BY T. J. SPEAR. SUNG BY MRS. BANTA.

COMPOSED FOR THE CENTENNIAL CELEBRATION AT SAN FRANCISCO, CAL., JULY 4TH, 1876.

OFT the story has been told
Of the battle-days of old-

When our fathers took their stand
Under Washington's command,
And shouted from their tent,
And their stony battlement,
In courage and defiance,
Trusting God for His alliance,
For the freedom of the land,

And the freedom of the seas,
And the freedom of America
For the coming centuries.
Rejoice! rejoice!

For the year of jubilee.
Rejoice! rejoice!

The Centennial of the free,

That the States are all united
And the Nation newly plighted
To Freedom, Independence and Union!

A hundred years have flown
Since their martial cry was known,
Spreading higher still and higher,
Like the sound of roaring fire,
Warming patriots with its blaze,
Cheering nations with its rays,
In council and through slaughter
Sending greetings o'er the water,
For the freedom of the land, &c.
What those sires have handed down,
Lives in glory and renown;
And the banner they unrolled
Has increased its starry fold,
Till the gathering of the States
And their new incoming mates,
Is the topic now in order,
From the center to the border.
With the freedom of the land, &c.

Thus forever may there be
A glad story for the free;
As a fraternizing band,

Guarding well their native land,
Leading on to righteousness
With their glory and success;
Pledged to Truth and Education,
And advancement of the Nation.
With the freedom of the land, &c.

836

THE PERMANENCY OF OUR INSTITUTIONS.

AN ORATION BY HON. C. K. DAVIS, EX-GOV., MINN.

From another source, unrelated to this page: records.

/-- A queued operation of an engine or of the matrix unit (R159, R168, R419): the instruction's opcode and fields, what it read
at issue, the strand that issued it, and the fault its access is parked on. -/
structure Cmd where
  /-- OPC (R321) -/
  op    : Nat
  /-- its fields -/
  w     : Ins
  /-- the issuing slot -/
  slot  : Nat
  /-- the issuing strand's record and context block, for a status word that outlives the slot (R140) -/
  recAddr : BitVec 48
  ctx   : Word64
  /-- address space and state of the issuing strand -/
  asid  : BitVec 16
  sup   : Bool
  /-- PFB_CEIL at issue (R257) -/
  pfb   : Word64
  /-- pc of the instruction -/
  pc    : Word64
  /-- register values read at issue -/
  args  : List Word64
  /-- vector registers read at issue -/
  vals  : List VReg
  /-- positions done so far -/
  pos   : Nat
  /-- running values of the command: counts, table entries (R423, R427) -/
  acc   : List Nat
  /-- the RESPs of the unit in progress, in the order of its remote accesses: status and data (R421) -/
  got   : List (BitVec 8 × List Byte)
  /-- phase cycle at which it starts (compact mode, R159, R419) -/
  start : Nat
  /-- it has started: its acquire is done (R240) -/
  begun : Bool
  /-- the packages that it has stored to (R45, R489) -/
  far   : List Nat
  /-- its work is over: the status and INFO that land once its release is complete (R240) -/
  fin   : Option (Nat × Nat)
  /-- a unit came after its bound (R418) -/
  late  : Bool
  /-- the lines in state C at whose homes its access waits, and those that boundaries have given it (R190) -/
  home  : List Nat
  served : List Served
  /-- bytes that it has to write and that have not gone out: whole granules under byte masks, in the order of their first positions
  (R225, R241) -/
  out   : List OutPart
  /-- the page-table lines that it has written (R262) -/
  pts   : List Nat
  /-- its last unit is done, with this status and INFO, and its granules go out -/
  done  : Option (Nat × Nat)
  /-- the parked access -/
  park  : Option Park
  deriving DecidableEq, Repr

/-- A status word of a finished command on its way to its register (R140). -/
structure Landing where
  slot  : Nat
  reg   : Nat
  recAddr : BitVec 48
  ctx   : Word64
  /-- the address space of the strand that awaits it (R136) -/
  asid  : BitVec 16
  val   : Word64
  deriving DecidableEq, Repr

/-- One of a unit's 16 barriers (R367). -/
structure Barrier where
  gen  : Word32
  cnt  : Nat
  n    : Nat
  deriving DecidableEq, Repr

/-- An entry of a run queue: its records (one, or a gang's), whether they are PREEMPTED, and since when it waits (R123). -/
structure QEnt where
  recs  : List Nat
  pre   : Bool
  since : Nat
  deriving DecidableEq, Repr

/-- A reservation of consecutive tiles for an aged gang (R125, R126). -/
structure Resv where
  first : Nat
  count : Nat
  recAddr : Nat
  preempt : Bool
  /-- the gang's priority and identifier, and the ns at which the reservation was made (R102) -/
  prio  : Nat
  gid   : Nat
  at0   : Nat
  deriving DecidableEq, Repr

/-- An entry of an SD's watch table (R365): the PARKED record, the word watched with its address space's view, condition, value
and the scope of the acquire. -/
structure Watch where
  recAddr : Nat
  pa    : Nat
  wide  : Bool
  cond  : Nat
  val   : Word64
  scope : Option Nat
  deriving DecidableEq, Repr

/-- What a fabric request of this package is for (R431, R434, R45, R494). -/
inductive FabUse where
  /-- a scalar LD, ST or `.pod` atomic, which waits for its RESP (R434) -/
  | scalar
  /-- RLD into a register pair, with its sign or zero extension (R432) -/
  | rld (reg bytes : Nat) (unsigned : Bool)
  /-- RST, its status already landed or landing with the acknowledgement (R432) -/
  | rst (reg : Nat) (landed : Bool)
  /-- RATOM into a register pair (R432) -/
  | ratom (reg bytes : Nat)
  /-- the markers of a release towards a package (R45) -/
  | mark
  /-- a join word's increment or decrement for a record (R121) -/
  | join (recAddr : Nat)
  /-- the increment of a compact's join word before it runs, and the decrements of its dissolution (R180, R191) -/
  | sign (cid : Nat)
  | dissolve (cid : Nat)
  /-- the join increment or the empty launch's store of a port entry (R495) -/
  | port (p : Nat) (seq : Word32)
  /-- a granule of an engine command or an MMACR operand: the queue, tile · 8 + (0-3 the cores' CE queues, 4 RE, 5 MX) -/
  | engine (queue : Nat)
  /-- the markers of the release of the command at the head of a queue (R45, R240) -/
  | engMark (queue : Nat)
  deriving DecidableEq, Repr
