/-- A record placed in slot `n` (R112, R116, R117, R129): RUNNING, its context restored, a pool block given back, EPEND cleared
after a suspension point, LCLOCK 0 in partitioned mode (R218). -/
def State.place (s : State) (n a : Nat) : State :=
  let pre := s.recState a == stPREEMPTED
  let x := if pre then s.resumeSlot a else s.startSlot a
  let c := x.ctx.toNat
  let pool := pre && bit (s.mem8 c) 36
  let k := clusterOf n
  let s1 := if pool then
      let cl := s.cluster k
      (s.setCluster k { cl with pool := cl.pool.filter (· != c % 2 ^ 22 / 4096) }).setRecWord a 2 0
    else if c ≠ 0 && !pre && fld (s.mem8 c) 47 40 == 1 then s.memPut8 (c + 0x48) 0
    else s
  let t := s.tile (tileOf n)
  let x := { x with ctx := if pool then 0 else x.ctx, quantum := s.quantumOf n - t.charge, wait := if s.launchHeld a then .launch else .none,
                    lclock := if s.coh.part then 0 else x.lclock, lh := x.lh || s.hangs.contains a }
  let s2 := if pre then s1 else s1.orphan (BitVec.ofNat 48 a)
  let s3 := if t.charge = 0 then s2 else s2.setTile (tileOf n) { s2.tile (tileOf n) with charge := 0 }
  { ((s3.publish k).setRecState a stRUNNING).putSlot n x with hangs := s3.hangs.filter (· != a) }

/-- The arrival of slot `n`'s strand at its compact's barrier (R185, R189). -/
def State.noteArrival (s : State) (n : Nat) : State :=
  match (s.tile (tileOf n)).held with
  | none => s
  | some m => match Tbl.get? s.compacts m.cid.toNat with
    | none => s
    | some c =>
      let c := { c with arr := max c.arr (s.core (coreOf n)).cycle, arrNs := s.time.ns }
      { s with compacts := Tbl.set s.compacts m.cid.toNat c }

/-- A trap taken while TVEC is 0, or a lost die: the record becomes FAULTED, with the trap registers saved when there is a
block (R112, R331). -/
def State.faultSlot (s : State) (n : Nat) : State :=
  let x := s.getSlot n
  let a := x.recAddr.toNat
  let asid := s.asidOf n
  let c := x.ctx.toNat
  let s1 := s.saveRecord n x.pc
  let s2 := if c = 0 then s1 else s1.putWords c ((0, ctxHeader x asid false false false false) :: ctxRegs x x.pc x.busyS)
  let s3 := s2.endRecord (clusterOf n) x.asx.toNat a stFAULTED asid
  if s.compactAt n then (if x.arrived then s3 else s3.noteArrival n).modSlot n fun x => { x with gone := true, arrived := true, wait := .none }
  else s3.freeSlot n

end Sys2Proof.Machine
end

DELIVERED AT THE CENTENNIAL CELEBRATION AT ST. PAUL, MINN., JULY 4TH, 1876.

OF all the nations of the earth ours alone can commemorate such a day as this. The birthday of all of them excepting ours is lost in the mists of fable, obscured by transactions so equivocal that they have been falsified by history, or is so apochryphal in its character that the time cannot be fixed when independent life began.

Like the Christian religion, our nation dates from a certain day -like it from that day dates a new dispensation, like it from that day began an evangelization which finds no limits wherever the freedom of man is unsecured, and which like it has intensified those aspirations for better things yet to come, which in every age have inspired the song of poets, the labors of statesmen, and the visions of political prophets.

The origin of the old states, like that of the old religion, is veiled in mystery. The beginning of Buddhism is measured by the preposterous chronology of the Chinese empire. The origin of the Brahminical creeds is commensurate with that vast antiquity which the Hindoo nation claims. The fair and lovely forms of Grecian worship which speak distinctly, in exquisite forms of art, from a past of which nearly all else is dead, are coëval with the shadowy beginnings of the nation.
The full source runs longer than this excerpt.